Boosting Traceability by Utilizing Subject Matter Expertise
Creating associations between work orders and faults is a complex and ambiguous process. Not everything will result in a one-for-one association but creating something can drastically improve analysis. By having Software Developers, Data Scientists, and Platform Subject Matter Experts working together, a sophisticated and efficient rules engine could be constructed to associate work orders and fault datasets. Once this dataset is constructed, the analysis is much easier and can lead to the creation of key features.
3. Create Data Feedback Process & automated features
Because fault isolation is so complex, a work order may not fix the problem the first time resulting in faults reoccurring (sometimes referred to as a “repeat recur”). Sometimes faults can recur over several flights with different work orders being created until a final solution is identified.
With data in one central location and association scores developed, a feedback process can be created which would find all of these “repeat recurs” and identify the final work order that actually resolved the issue. Similar processes could be created in order to automatically create features that would give analysts and data scientists more impactful data to work with.

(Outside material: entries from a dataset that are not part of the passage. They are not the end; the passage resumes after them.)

-- ==== Sys2Proof/Machine/Symbols.lean ====
section
/-!
DEFINITION. The payload symbols: what each does when the play handler has fetched it (41_pulse_player.md R100,
R101). The handler's own writes of that UPDATE (`Sense`, `Read`, the countdown, the result) are in Player.lean.
-/

namespace Sys2Proof.Machine

/-- PULSE_SHORT: `8 · b` cycles, one byte (30_encoding.md R71). -/
def execPulseShort (b : Byte) (s : State) : Host.Outcome State Fault Refusal :=
  .next (s.loadPulse (shortPulseLength b) 1)

/-- ESC_V1: the 24-bit count, four bytes (30_encoding.md R72). -/
def execEscV1 (b0 b1 b2 : Byte) (s : State) : Host.Outcome State Fault Refusal :=
  .next (s.loadPulse (escapePulseLength b0 b1 b2) 4)

/-- ESC_FIXED: 65535 cycles, one byte (30_encoding.md R73). -/
def execEscFixed (s : State) : Host.Outcome State Fault Refusal :=
  .next (s.loadPulse fixedPulseLength 1)

/-- The effect of a fetched symbol: that of its row of the opcode table. -/
def runSymbol (y : Symbol) (s : State) : Host.Outcome State Fault Refusal :=
  match y with
  | .short b => execPulseShort b s
  | .escV1 b0 b1 b2 => execEscV1 b0 b1 b2 s
  | .escFixed => execEscFixed s

end Sys2Proof.Machine
end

Being armed with intelligent features and extra clarity analysis will provide a significant return on investment and continue to pay dividends as the fleet expands and the data volume increases.
3 Data-Driven Steps for Success in the Fault Isolation Ecosystem
After you have merged the datasets into one repository, associated records with SME logic, and created data feedback loops and automated features, your analysis time will be reduced, the results of your analysis will be more accurate, and large inefficiencies should be easily spotted leading to increased up time for your fleet.